-- ==== Sys2Proof/Machine/PlanTime.lean ====
section
/-!
DEFINITION. SEND (R124, R289, R290), the furlong boundary and the end of a plan (R44, R45, R297), the watchdog
(R446), the books (R452), and the rows of holds (R48, R53, R136, R430).
-/
namespace Sys2Proof.Machine

/-! ### The slot tables and SEND -/

/-- The furlong the load check evaluated in place of furlong f (R439): the latest stretch it skipped is undone first. -/
def Schedule.evaluated (s : Schedule) (f : Nat) : Nat :=
  s.skips.foldr (fun k g => if k.1 ≤ g && g < k.1 + k.2.1 then k.2.2.1 + (g - k.1) % k.2.2.2 else g) f

/-- The planned transfers of a furlong (R291, R439). -/
def Schedule.sends (s : Schedule) (f : Nat) : List SendPlan := (alGet s.furlongs (s.evaluated f)).getD []

/-- First cycle of a slot within its furlong (R249). -/
def slotCycle (q : Nat) : Nat := 5 * (q / 2) + 2 * (q % 2)

/-- The schedule entry of a SEND. -/
def sendPlan (c : Ctx) : Option SendPlan :=
  let k := c.part.tileIndex c.t
  let xfer := bitsN (cb c.w 16 2) 11 0
  (c.part.member.sched.sends c.fur).find? (fun e =>
    some e.member == c.m.memberIndex c.p && e.tile == k && e.xfer == xfer)

def cReleaseOverrun : Nat := 0x0005

/-- Bay offset of the local store of tile 0 of a bay, and the bytes of one local store (Table MEM-7). -/
def lsWindow : Nat := 0x8000000000
def lsBytes : Nat := 0x2000000

/-- The packet and flits of a planned transfer (R124, R285), with their slots on the first hop (R290). -/
def planFlits (c : Ctx) (e : SendPlan) (body : Bytes) : List PlannedFlit :=
  let dn := (c.part.member.desc.bind (fun d => d.members[e.dst]?)).map (·.1)
  let hdr := packetHeader (dn.getD 0xFFFFFF#24) e.dbay 1 (e.offsetIn c.fur) c.m.node (c.t.val / 8) (body.length / 64 - 1)
    (Config.plannedTag c.m.node e.xfer).toNat 0
  let base := c.part.furStart c.fur / 5
  ((packetFlits 0 (c.m.domainId c.p) hdr body).zip e.slots).map (fun f =>
    { slot := f.2, furlong := c.fur
      flit := { f.1 with planned := true, deadline := base + f.2 / 2 + c.part.member.params.d, rem := e.rem } })

/-- A cycle that no plan reaches: a SEND whose slots the load check has not assigned yet. -/
def unassigned : Nat := 2 ^ 63

/-- SEND (R123, R124): it must issue before the first cycle of its first slot; its flits leave in their slots,
and it completes at the end of its last assigned rod. A destination on the sending module is written over the
mesh at its completion. -/
def sendDef : OpDef :=
  { op := 0x14
    carries := fun st => st = .access
    refs := fun w => [cb w 12 4]
    effect := fun c =>
      let r := c.resolve (cb c.w 12 4)
      let runs := blockRuns r.f r.sh
      match sendPlan c with
      | none => { complete := unassigned, entry := c.blockEntry r }
      | some e =>
        let start := c.part.furStart c.fur
        let first := start + slotCycle (e.slots.headD 0)
        let last := start + 5 * (maxL 0 e.slots / 2) + 4
        let ue := if c.skip then [] else c.ue runs (start + e.readEnd)
        let base : Effect :=
          { complete := max c.cyc last, entry := c.blockEntry r, xfer := some e.xfer
            fault := if first ≤ c.cyc then some (cReleaseOverrun, 1, e.xfer, none) else none }
        if c.skip then base
        else
          let body := c.readBytes r
          let base := { base with
            reads := runs, soft := c.softLines runs, late := ue }
          if !ue.isEmpty then base
          else
            match e.hops with
            | [] =>
              let off := e.offsetIn c.fur - lsWindow
              { base with landing := { mesh := [(8 * e.dbay + off / lsBytes, off % lsBytes, body)] } }
            | (_, q, _) :: _ =>
              { base with sends := (planFlits c e body).map (fun f => (toFin 16 q, f))
                          landing := { sentOn := some (q % 16, c.fur, e.slots) } } }

def execSend (t : TileId) (s : State) : Host.Outcome State Fault Refusal := onTile sendDef t .access s

/-- The opcode of a command word (Tables CMD-4, FJ3-10). -/
def opDef (op : Nat) : Option OpDef :=
  [endDef, syncDef, repeatDef, psetDef, fsetDef, qpushDef, loadHbmDef, storeHbmDef, pageGatherDef, pageScatterDef,
   sendDef, releaseDef, cxlReadDef, cxlWriteDef, flashStageDef, hostReadDef, hostWriteDef, seedHwDef, cxlGatherDef,
   matmulDef, accaddDef, vloadDef, vstoreDef, vopDef, transDef, selectDef].find? (fun d => d.op == op)

/-! ### Completion -/

/-- What a command sees when its operation is done over the lines it has read (R85). -/
def redoCtx (p : Part) (t : TileId) (i : Inflight) (a : AtIssue) (m : Mod) : Ctx :=
  let x := m.tile t
  { m, p, t, st := i.stream, w := x.code i.stream i.index, index := i.index, iter0 := i.iter0, iter1 := i.iter1, n0 := a.n0
    cyc := i.issue, fur := a.fur, gen := (m.part p).gen.getD 2, skip := i.skipped, popA := a.popA, popB := a.popB
    seen := i.seen
    x := { x with vregs := a.vregs, sets := a.sets, seed := a.seed, groupsWork := a.work, groups := a.groups
                  released := a.released } }

/-- What a command lands: as settled at its issue, or, where it touched lines beside an unordered write, what its operation
gives over the lines as it saw them. -/
def finalLanding (p : Part) (t : TileId) (i : Inflight) (m : Mod) : Landing :=
  if i.seen.isEmpty then i.landing
  else
    match opDef i.op, i.inputs with
    | some d, some a => (d.effect (redoCtx p t i a m)).landing
    | _, _ => i.landing

/-- COMMAND_COMPLETE: the oldest command in flight of the stream at the index (R65, R70, R74). A V read that
completes frees its V entry (R133). -/
def execCommandComplete (t : TileId) (st : Stream) (index : Nat) (s : State) : Host.Outcome State Fault Refusal :=
  let pick : Inflight → Bool := fun i => i.stream == st && i.index == index
  match s.m.partOfTile t, (s.m.tile t).inflight.find? pick with
  | some p, some i =>
    if !(s.m.part p).live || !(s.m.part p).reaches i.complete then .next s
    else
      let m := advanceTo p i.complete s.m
      if !(m.part p).live then .next { s with m := m }
      else
        match (m.tile t).inflight.find? pick with
        | none => .next { s with m := m }
        | some i =>
          let m := completeWith p t i (finalLanding p t i m) m
          let m := m.updTile t (fun x => { x with inflight := removeFirst pick x.inflight })
          .next { s with m := if isVRead i.op then dropEntry t index true m else m }
  | _, _ => .next s

/-! ### Furlong boundary and plan end -/

/-- Bins of a tile whose valid half has not been released in the furlong (R45): none in furlong 0. -/
def unreleased (x : Tile) (f : Nat) : List Nat :=
  if f = 0 then [] else (List.range 64).filter (fun j => (x.bin j).isSome && !x.released.contains j)

/-- RELEASE_OVERRUN, cause NOT_RELEASED, of every unreleased half, at the last cycle c of the furlong (R441). -/
def raiseUnreleased (p : Part) (c : Nat) (m : Mod) : Mod :=
  let x := m.part p
  x.tiles.foldl (fun m t =>
    (unreleased (m.tile t) x.furlong).foldl (fun m j =>
      raise p c cReleaseOverrun 2 (some { tile := t.val, stream := .access, index := 0xFFFF, iter0 := 0, iter1 := 0 })
        none j m) m) m

/-- Index of the first SEND of a transfer in a tile's access stream; 0xFFFF where there is none. -/
def sendIndex (x : Tile) (xfer : Nat) : Nat :=
  (x.codeA.findIdx? (fun w => cmdOp w == 0x14 && bitsN (cb w 16 2) 11 0 == xfer)).getD 0xFFFF

/-- RELEASE_OVERRUN, cause SEND_LATE, of every planned send of the furlong that has not issued in it (R45), at its last cycle
c. A send that issues late faults at its issue. -/
def raiseUnsent (p : Part) (c : Nat) (m : Mod) : Mod :=
  let x := m.part p
  let mine := (x.member.sched.sends x.furlong).filter (fun e => some e.member == m.memberIndex p)
  mine.foldl (fun m e =>
    match x.tileAt e.tile with
    | none => m
    | some t =>
      if (m.tile t).sends.contains e.xfer then m
      else raise p c cReleaseOverrun 1
        (some { tile := t.val, stream := .access, index := sendIndex (m.tile t) e.xfer, iter0 := 0, iter1 := 0 }) none e.xfer m) m

/-- The hand-overs of the present furlong that were not made, at its last cycle c (R45). -/
def raiseOverruns (p : Part) (c : Nat) (m : Mod) : Mod := raiseUnsent p c (raiseUnreleased p c m)

/-- Let time pass over the last cycle of the present furlong, whose hand-overs are checked at its end (after the
releases of that cycle have taken effect), to the first cycle of the next. -/
def passFurlong (p : Part) (m : Mod) : Mod :=
  let x := m.part p
  let b := x.furStart (x.furlong + 1)
  if x.ctr ≥ b then allParts.foldl settleFaults (raiseOverruns p (b - 1) m)
  else
    let m := advanceTo p (b - 1) m
    if (m.part p).live then advance 1 (raiseOverruns p (b - 1) (settleTiles m)) else m

/-- FURLONG_BOUNDARY (R44, R45): the halves of every bin change roles and the slot tables advance. -/
def execFurlongBoundary (p : Part) (s : State) : Host.Outcome State Fault Refusal :=
  let x := s.m.part p
  let b := x.furStart (x.furlong + 1)
  if !x.live || b ≥ x.planEnd || !x.reaches b then .next s
  else
    let m := passFurlong p s.m
    if !(m.part p).live then .next { s with m := m }
    else
      let m := m.updPart p (fun x => { x with furlong := x.furlong + 1 })
      .next { s with m := (m.part p).tiles.foldl (fun m t => m.updTile t (fun y => { y with released := [], sends := [] })) m }

/-- PLAN_END (R297): the plan ends and the member enters TEARDOWN. -/
def execPlanEnd (p : Part) (s : State) : Host.Outcome State Fault Refusal :=
  let x := s.m.part p
  if !x.live || x.furlong + 1 < x.furlongs || !x.reaches x.planEnd then .next s
  else
    let m := passFurlong p s.m
    if !(m.part p).live then .next { s with m := m }
    else
      let m := stopPlan p m
      .next { s with m := m.updPart p (fun x =>
        { x with member := { x.member with st := .teardown, since := m.wall }, thermNext := none }) }

/-! ### T0 (R297, R38, R44, R73, R184, R220, R447, R484) -/

/-- Counters that clear at T0 (R484). -/
def PartTel.atT0 (t : PartTel) : PartTel :=
  { t with holdCount := {}, holdExt := {}, holdRods := {}, holdOrig := Vector.replicate 5 {}, lastHold := none,
           stepsRun := {}, stepsOff := {} }

def cT0Unready : Nat := 0x0035
def cAlignLost : Nat := 0x0026

/-- T0 of a ready member: RUNNING, both streams of every tile at index 0, furlong 0. The seal of the job and its
set-up are retained (R307). -/
def startPlan (p : Part) (m : Mod) : Mod :=
  let x := m.part p
  let img := (x.plans[x.slot]?).join.getD []
  let m := loadTiles p img m
  let m := m.updFunc (vfOf p) (fun f =>
    if x.chkReset then { f with chk := {} } else f)
  let chk := BitVec.ofNat 2 ((m.func (vfOf p)).chk.active.toNat % 4)
  m.updPart p (fun x =>
    { x with running := true, furlongs := imgFurlongs img, furlong := 0, dueFaults := []
             hazardLog := [], hazardCount := 0, hlogOvf := false, faultLog := [], faultCount := 0, flogOvf := false
             chk := chk, chkPending := false, chkReset := false, tel := x.tel.atT0
             member := { x.member with
               st := .running
               retained := some { sealDigest := x.member.sealDigest, params := x.member.params
                                  latency := x.member.latency, sched := x.member.sched, valid := true } } })

/-- T0_REACHED: the plan counter reaches T0. A member that is not ready fails; an emergency in force is taken as
entered at T0 (R430). -/
def execT0Reached (p : Part) (s : State) : Host.Outcome State Fault Refusal :=
  let x := s.m.part p
  if x.member.st != .committed || x.member.t0 < x.ctr || !x.reaches x.member.t0 then .next s
  else
    let m := advanceTo p x.member.t0 s.m
    if (m.part p).member.st != .committed then .next { s with m := m }
    else if !(m.part p).member.ready then .next { s with m := failOwn p cT0Unready m }
    else
      match (m.domainPorts p).find? (fun q => (m.port q).alignLost && m.planUses p q) with
      | some q => .next { s with m := failNode p cAlignLost 0 q.val m }
      | none =>
        let m := startPlan p m
        .next { s with m := if s.hub.power.thermStep > 0 then firstThermal p m else m }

========================

- What is expected -
Your answer should be the lines above from the one containing "match opDef i.op, i.inputs with" through the one containing "let m := m.updTile", copied exactly and with both ends kept.

- Finished task -
    match opDef i.op, i.inputs with
    | some d, some a => (d.effect (redoCtx p t i a m)).landing
    | _, _ => i.landing

/-- COMMAND_COMPLETE: the oldest command in flight of the stream at the index (R65, R70, R74). A V read that
completes frees its V entry (R133). -/
def execCommandComplete (t : TileId) (st : Stream) (index : Nat) (s : State) : Host.Outcome State Fault Refusal :=
  let pick : Inflight → Bool := fun i => i.stream == st && i.index == index
  match s.m.partOfTile t, (s.m.tile t).inflight.find? pick with
  | some p, some i =>
    if !(s.m.part p).live || !(s.m.part p).reaches i.complete then .next s
    else
      let m := advanceTo p i.complete s.m
      if !(m.part p).live then .next { s with m := m }
      else
        match (m.tile t).inflight.find? pick with
        | none => .next { s with m := m }
        | some i =>
          let m := completeWith p t i (finalLanding p t i m) m
          let m := m.updTile t (fun x => { x with inflight := removeFirst pick x.inflight })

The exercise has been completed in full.